We consider it very plausible that flanking sequence preferences would be observed with other DNA interaction enzymes and DNA-binding proteins, once experimental studies tailored to observe such effects had been conducted. Unfortunately, due to the large number of different enzyme-DNA complexes that need to be considered, a structural analysis of the detailed effects discovered here is far beyond the current state of structural analysis or molecular dynamics (MD) simulations. Hence, our data illustrate the clear demand for improved methods to allow a mechanistic understanding of the basic processes determining the interaction of DNMT3A with its DNA substrate. Improved methods should allow the parallel investigation of several protein–DNA complexes for example by automated MD simulations using force fields that correctly describe the structural parameters of the DNA and the energetics of its protein interaction. At the same time, simulation times must be long enough to capture the specific conformational changes that accompany complex formation.

Experimental procedures

Mutagenesis and protein expression

The catalytic, C-terminal domain of DNMT3A (residues 612–912 of Q9Y6K1) and its mutants were cloned as MBP-tagged fusion proteins. Protein expression and purification was conducted essentially as described (24, 25). Protein overexpression was carried out in Escherichia coli BL21 (DE3) Codon Plus RIL cells transformed with the corresponding plasmids. If needed, cleavage of the MBP tag was performed as described (24). Mutagenesis was conducted as described (27). The purity of the preparations was estimated to be >95% from Coomassie-stained SDS gels. The concentrations of the proteins were determined by UV spectrophotometry and confirmed by densitometric analysis of Coomassie BB–stained SDS–polyacrylamide gels.

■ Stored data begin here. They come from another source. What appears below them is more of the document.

-- ==== Sys2Proof/Machine/Num.lean ====
section
/-!
DEFINITION. Exact binary arithmetic and its roundings: binary32 and bfloat16 (R81, R82, R96), the flyer's functions
rounded once (R518). A value is read exactly, computed exactly, and rounded explicitly at the end.
-/
namespace Sys2Proof.Machine

/-- A floating value read from its bits: NaN, a signed infinity, or (-1)^neg × m × 2^e exactly. -/
inductive Fv where
  | nan
  | inf (neg : Bool)
  | fin (neg : Bool) (m : Nat) (e : Int)
deriving DecidableEq, Repr

/-- Reads a binary value with `p` significand bits, whose smallest subnormal is 2^emin and whose exponent field has 8
bits (binary32: 24, -149; bfloat16: 8, -133). -/
def readFp (p : Nat) (emin : Int) (b : Nat) : Fv :=
  let f := b % 2 ^ (p - 1)
  let ex := (b >>> (p - 1)) % 256
  let neg := (b >>> (p + 7)) % 2 == 1
  if ex = 255 then (if f = 0 then .inf neg else .nan)
  else if ex = 0 then .fin neg f emin
  else .fin neg (f + 2 ^ (p - 1)) (emin + (ex : Int) - 1)

/-- A binary32 value read exactly (R81). -/
def read32 (b : F32) : Fv := readFp 24 (-149) b.toNat

/-- A bfloat16 value read exactly (R81). -/
def read16 (b : B16) : Fv := readFp 8 (-133) b.toNat

/-- num/den × 2^e cut into units of 2^q: the whole number of units and how the remainder stands to one unit: numerator
and denominator of the rest. -/
def cutAt (num den : Nat) (e q : Int) : Nat × Nat × Nat :=
  let s := e - q
  let num' := if 0 ≤ s then num <<< s.toNat else num
  let den' := if 0 ≤ s then den else den <<< (-s).toNat
  (num' / den', num' % den', den')

/-- The exponent of the unit that a positive value num/den × 2^e has in a format of `p` significand bits with smallest
unit 2^emin. -/
def unitOf (p : Nat) (emin : Int) (num den : Nat) (e : Int) : Int :=
  let k0 : Int := (Nat.log2 num : Int) - (Nat.log2 den : Int)
  -- 2^k0 may exceed num/den by less than a factor of 2
  let k := if (cutAt num den 0 k0).1 = 0 then k0 - 1 else k0
  max (k + e - ((p : Int) - 1)) emin

/-- Round to nearest-even (R96) as a magnitude code: units counted from zero in code order, so that code order is value
order. The caller bounds the code. -/
def rneCode (p : Nat) (emin : Int) (num den : Nat) (e : Int) : Nat :=
  if num = 0 then 0 else
  let q := unitOf p emin num den e
  let (n, r, d) := cutAt num den e q
  let n' := if 2 * r > d ∨ (2 * r = d ∧ n % 2 = 1) then n + 1 else n
  n' + (q - emin).toNat * 2 ^ (p - 1)

/-- A binary result of `p` significand bits from an exact positive or zero magnitude: round to nearest-even, infinity
beyond the range. -/
def roundFp (p : Nat) (emin : Int) (neg : Bool) (num den : Nat) (e : Int) : Nat :=
  let c := rneCode p emin num den e
  min c (255 * 2 ^ (p - 1)) + (if neg then 2 ^ (p + 7) else 0)

/-- The canonical quiet NaN of binary32 (R82). -/
def nan32 : F32 := 0x7FC0_0000#32

/-- The canonical quiet NaN of bfloat16 (R82). -/
def nan16 : B16 := 0x7FC0#16

/-- Infinity of binary32 with a sign. -/
def inf32 (neg : Bool) : F32 := if neg then 0xFF80_0000#32 else 0x7F80_0000#32

/-- Zero of binary32 with a sign. -/
def zero32 (neg : Bool) : F32 := if neg then 0x8000_0000#32 else 0#32

/-- rne32 of an exact magnitude with a sign. -/
def rnd32 (neg : Bool) (num den : Nat) (e : Int) : F32 := BitVec.ofNat 32 (roundFp 24 (-149) neg num den e)

/-- rne16 of an exact magnitude with a sign. -/
def rnd16 (neg : Bool) (num den : Nat) (e : Int) : B16 := BitVec.ofNat 16 (roundFp 8 (-133) neg num den e)

/-- The exact value as binary32 (rne32 of R91, R116). -/
def toF32 : Fv → F32
  | .nan => nan32
  | .inf n => inf32 n
  | .fin n m e => rnd32 n m 1 e

/-- The exact value as bfloat16 (rne16 of R91). -/
def toB16 : Fv → B16
  | .nan => nan16
  | .inf n => if n then 0xFF80#16 else 0x7F80#16
  | .fin n m e => rnd16 n m 1 e

/-- A finite value as a signed number of units of 2^e. -/
def sgnI (neg : Bool) (m : Nat) : Int := if neg then -(m : Int) else m

/-- The exact sum of two values under IEEE 754 with round to nearest-even's zero signs. -/
def addFv : Fv → Fv → Fv
  | .nan, _ => .nan
  | _, .nan => .nan
  | .inf a, .inf b => if a = b then .inf a else .nan
  | .inf a, _ => .inf a
  | _, .inf b => .inf b
  | .fin na ma ea, .fin nb mb eb =>
    let e := min ea eb
    let x := sgnI na (ma <<< (ea - e).toNat) + sgnI nb (mb <<< (eb - e).toNat)
    if x = 0 then .fin (na && nb) 0 e else .fin (decide (x < 0)) x.natAbs e

/-- The exact product of two values under IEEE 754. -/
def mulFv : Fv → Fv → Fv
  | .nan, _ => .nan
  | _, .nan => .nan
  | .inf a, .inf b => .inf (a != b)
  | .inf a, .fin nb mb _ => if mb = 0 then .nan else .inf (a != nb)
  | .fin na ma _, .inf b => if ma = 0 then .nan else .inf (na != b)
  | .fin na ma ea, .fin nb mb eb => .fin (na != nb) (ma * mb) (ea + eb)

/-- The value with its sign changed. -/
def negFv : Fv → Fv
  | .nan => .nan
  | .inf a => .inf (!a)
  | .fin n m e => .fin (!n) m e

/-- The value scaled by 2^k. -/
def scaleFv (k : Int) : Fv → Fv
  | .fin n m e => .fin n m (e + k)
  | v => v

/-- Zero or not. -/
def Fv.isZero : Fv → Bool
  | .fin _ m _ => m == 0
  | _ => false

/-- Inf or NaN. -/
def Fv.isNonFinite : Fv → Bool
  | .fin _ _ _ => false
  | _ => true

/-- a < b for values that are not NaN; false when either is NaN. -/
def ltFv (a b : Fv) : Bool :=
  match a, b with
  | .nan, _ => false
  | _, .nan => false
  | .inf na, .inf nb => na && !nb
  | .inf na, .fin _ _ _ => na
  | .fin _ _ _, .inf nb => !nb
  | .fin na ma ea, .fin nb mb eb =>
    let e := min ea eb
    decide (sgnI na (ma <<< (ea - e).toNat) < sgnI nb (mb <<< (eb - e).toNat))

/-- rne32(a + b). -/
def fadd (a b : F32) : F32 := toF32 (addFv (read32 a) (read32 b))
/-- rne32(a − b). -/
def fsub (a b : F32) : F32 := toF32 (addFv (read32 a) (negFv (read32 b)))
/-- rne32(a × b). -/
def fmul (a b : F32) : F32 := toF32 (mulFv (read32 a) (read32 b))
/-- fma32(a, b, c): a × b + c formed exactly and rounded once. -/
def ffma (a b c : F32) : F32 := toF32 (addFv (mulFv (read32 a) (read32 b)) (read32 c))
/-- −a. -/
def fneg (a : F32) : F32 := toF32 (negFv (read32 a))
/-- a < b. -/
def flt (a b : F32) : Bool := ltFv (read32 a) (read32 b)
/-- Inf or NaN. -/
def isNF (a : F32) : Bool := (read32 a).isNonFinite

/-- rne32(a / b) under IEEE 754. -/
def fdiv (a b : F32) : F32 :=
  match read32 a, read32 b with
  | .nan, _ => nan32
  | _, .nan => nan32
  | .inf _, .inf _ => nan32
  | .inf na, .fin nb _ _ => inf32 (na != nb)
  | .fin na _ _, .inf nb => zero32 (na != nb)
  | .fin na ma ea, .fin nb mb eb =>
    if mb = 0 then (if ma = 0 then nan32 else inf32 (na != nb)) else rnd32 (na != nb) ma mb (ea - eb)

/-- 1.0 in binary32. -/
def one32 : F32 := 0x3F80_0000#32

/-- The reciprocal of R518. -/
def frecip (a : F32) : F32 := fdiv one32 a

/-- Square root correctly rounded (R232). The radicand is widened until its root has 40 bits and the remainder becomes
a sticky bit. -/
def fsqrt (a : F32) : F32 :=
  match read32 a with
  | .nan => nan32
  | .inf n => if n then nan32 else inf32 false
  | .fin n m e =>
    if m = 0 then zero32 n else if n then nan32 else
    let e' := if e % 2 = 0 then e - 80 else e - 81
    let x := m <<< (e - e').toNat
    let r := Nat.sqrt x
    -- a sticky unit below the root when the root is inexact
    rnd32 false (2 * r + (if r * r = x then 0 else 1)) 1 (e' / 2 - 1)

/-- Reciprocal square root of R518: −Inf for −0.0, as the rule gives it. -/
def frsqrt (a : F32) : F32 :=
  match read32 a with
  | .nan => nan32
  | .inf n => if n then nan32 else zero32 false
  | .fin n m e =>
    if m = 0 then inf32 n else if n then nan32 else
    -- 1/sqrt(m 2^e) = sqrt(2^(2k)/m) 2^(-k-e/2) with k = 120 and e made even
    let (m', e') := if e % 2 = 0 then (m, e) else (2 * m, e - 1)
    let x := 2 ^ 240 / m'
    let r := Nat.sqrt x
    let exact := r * r * m' == 2 ^ 240
    rnd32 false (2 * r + (if exact then 0 else 1)) 1 (-120 - e' / 2 - 1)

/-- Bits of the fixed-point fractions in which the flyer's functions are summed. Assumption 6. -/
def fxBits : Nat := 320

/-- The series sum of terms t_k = prev × num / (den × k) in fixed point: exp of a non-negative fixed-point argument. -/
def expSeries : Nat → Nat → Nat → Nat → Nat → Nat
  | 0, _, _, _, acc => acc
  | n + 1, x, k, t, acc =>
    let t' := (t * x) >>> fxBits
    let t'' := t' / k
    expSeries n x (k + 1) t'' (acc + t'')

/-- exp(x) for a fixed-point x in [0, 1). -/
def expFx (x : Nat) : Nat := expSeries 80 x 1 (2 ^ fxBits) (2 ^ fxBits)

/-- The series z + z³/3 + z⁵/5 + … in fixed point. -/
def atanhSeries : Nat → Nat → Nat → Nat → Nat → Nat
  | 0, _, _, _, acc => acc
  | n + 1, z2, k, p, acc => atanhSeries n z2 (k + 2) ((p * z2) >>> fxBits) (acc + p / k)

/-- ln((1 + z)/(1 − z)) for a fixed-point z in [0, 1/3]. -/
def lnFx (z : Nat) : Nat := 2 * atanhSeries 110 ((z * z) >>> fxBits) 1 z 0

/-- ln 2 in fixed point. -/
def ln2Fx : Nat := lnFx (2 ^ fxBits / 3)

/-- exp of the exact value (-1)^neg × x/2^fxBits, where x is not zero, as binary32. -/
def expOfFx (neg : Bool) (x : Nat) : F32 :=
  let k := x / ln2Fx
  let r := x % ln2Fx
  if neg then
    -- exp(-(k ln2 + r)) = exp(ln2 - r) 2^(-k-1)
    rnd32 false (expFx (ln2Fx - r)) 1 (-(k : Int) - 1 - fxBits)
  else rnd32 false (expFx r) 1 ((k : Int) - fxBits)

/-- exp of R518. -/
def fexp (a : F32) : F32 :=
  match read32 a with
  | .nan => nan32
  | .inf n => if n then zero32 false else inf32 false
  | .fin n m e =>
    if m = 0 then one32
    else if flt (0x43000000#32) a then inf32 false                -- beyond 128 the result is out of range
    else if flt a (0xC3000000#32) then zero32 false               -- below −128 it rounds to +0.0
    else expOfFx n (if 0 ≤ e + fxBits then m <<< (e + fxBits).toNat else m >>> (-(e + fxBits)).toNat)

/-- exp2 of R518: exact at integers. -/
def fexp2 (a : F32) : F32 :=
  match read32 a with
  | .nan => nan32
  | .inf n => if n then zero32 false else inf32 false
  | .fin n m e =>
    if m = 0 then one32
    else if flt (0x43800000#32) a then inf32 false                -- beyond 256
    else if flt a (0xC3800000#32) then zero32 false               -- below −256
    else
      let x := if 0 ≤ e + fxBits then m <<< (e + fxBits).toNat else m >>> (-(e + fxBits)).toNat
      let k := x / 2 ^ fxBits
      let r := x % 2 ^ fxBits
      if r = 0 then rnd32 false 1 1 (if n then -(k : Int) else k)
      else if n then rnd32 false (expFx (((2 ^ fxBits - r) * ln2Fx) >>> fxBits)) 1 (-(k : Int) - 1 - fxBits)
      else rnd32 false (expFx ((r * ln2Fx) >>> fxBits)) 1 ((k : Int) - fxBits)

/-- ln of a positive finite value m × 2^e as a signed fixed-point number, times 1. -/
def lnOf (m : Nat) (e : Int) : Int :=
  let l := Nat.log2 m
  let k : Int := e + l
  -- f = m / 2^l in [1, 2); z = (f − 1)/(f + 1)
  let z := ((m - 2 ^ l) <<< fxBits) / (m + 2 ^ l)
  k * ln2Fx + lnFx z

/-- The natural logarithm of R518. -/
def fln (a : F32) : F32 :=
  match read32 a with
  | .nan => nan32
  | .inf n => if n then nan32 else inf32 false
  | .fin n m e =>
    if m = 0 then inf32 true else if n then nan32 else
    let x := lnOf m e
    if a = one32 then zero32 false else rnd32 (decide (x < 0)) x.natAbs 1 (-(fxBits : Int))

/-- log2 of R518: exact at powers of two. -/
def flog2 (a : F32) : F32 :=
  match read32 a with
  | .nan => nan32
  | .inf n => if n then nan32 else inf32 false
  | .fin n m e =>
    if m = 0 then inf32 true else if n then nan32 else
    let l := Nat.log2 m
    if m = 2 ^ l then
      let k : Int := e + l
      rnd32 (decide (k < 0)) k.natAbs 1 0
    else
      let x := lnOf m e
      rnd32 (decide (x < 0)) x.natAbs ln2Fx 0

/-- binary32 from a natural number, rounded to nearest-even. -/
def fOfNat (n : Nat) : F32 := rnd32 false n 1 0

/-- 2^k as binary32, rounded. -/
def fPow2 (k : Int) : F32 := rnd32 false 1 1 k

/-- bfloat16 widened to binary32, exactly (R81); any NaN becomes the canonical one (R82). -/
def widen16 (b : B16) : F32 := toF32 (read16 b)

/-- binary32 rounded to bfloat16 (Table 3.11). -/
def narrow16 (a : F32) : B16 := toB16 (read32 a)

/-- Any NaN as the canonical one; every other value as it stands (R82). -/
def canon32 (a : F32) : F32 := if read32 a = .nan then nan32 else a

/-- rne_int of R153: m × 2^e to the nearest integer, ties to even, with a sign. -/
def rneInt (neg : Bool) (m : Nat) (e : Int) : Int :=
  let (n, r, d) := cutAt m 1 e 0
  sgnI neg (if 2 * r > d ∨ (2 * r = d ∧ n % 2 = 1) then n + 1 else n)

end Sys2Proof.Machine
end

Radioactive DNA methylation kinetics

Methylation activities of DNMT3A WT and mutants were determined using an avidin-biotin methylation plate assay using a biotinylated double-stranded 30-mer oligonucleotide with a single CpG site (GAA GCT GGG ACT TCCGGG AGG AGA GTG CAA) basically as described (24, 27). Methylation reactions with DNMT3A were conducted at 37 °C with 2 μM enzyme in methylation buffer (20 mM Hepes pH 7.5, 1 mM EDTA, 50 mM KCl, 0.25 mg/ml bovine serum albumin) in the presence of 1 μM of the biotinylated substrate. The reactions were started by adding 0.76 μM radioactively labeled AdoMet (PerkinElmer). The initial slope of the enzymatic reaction was determined by linear regression.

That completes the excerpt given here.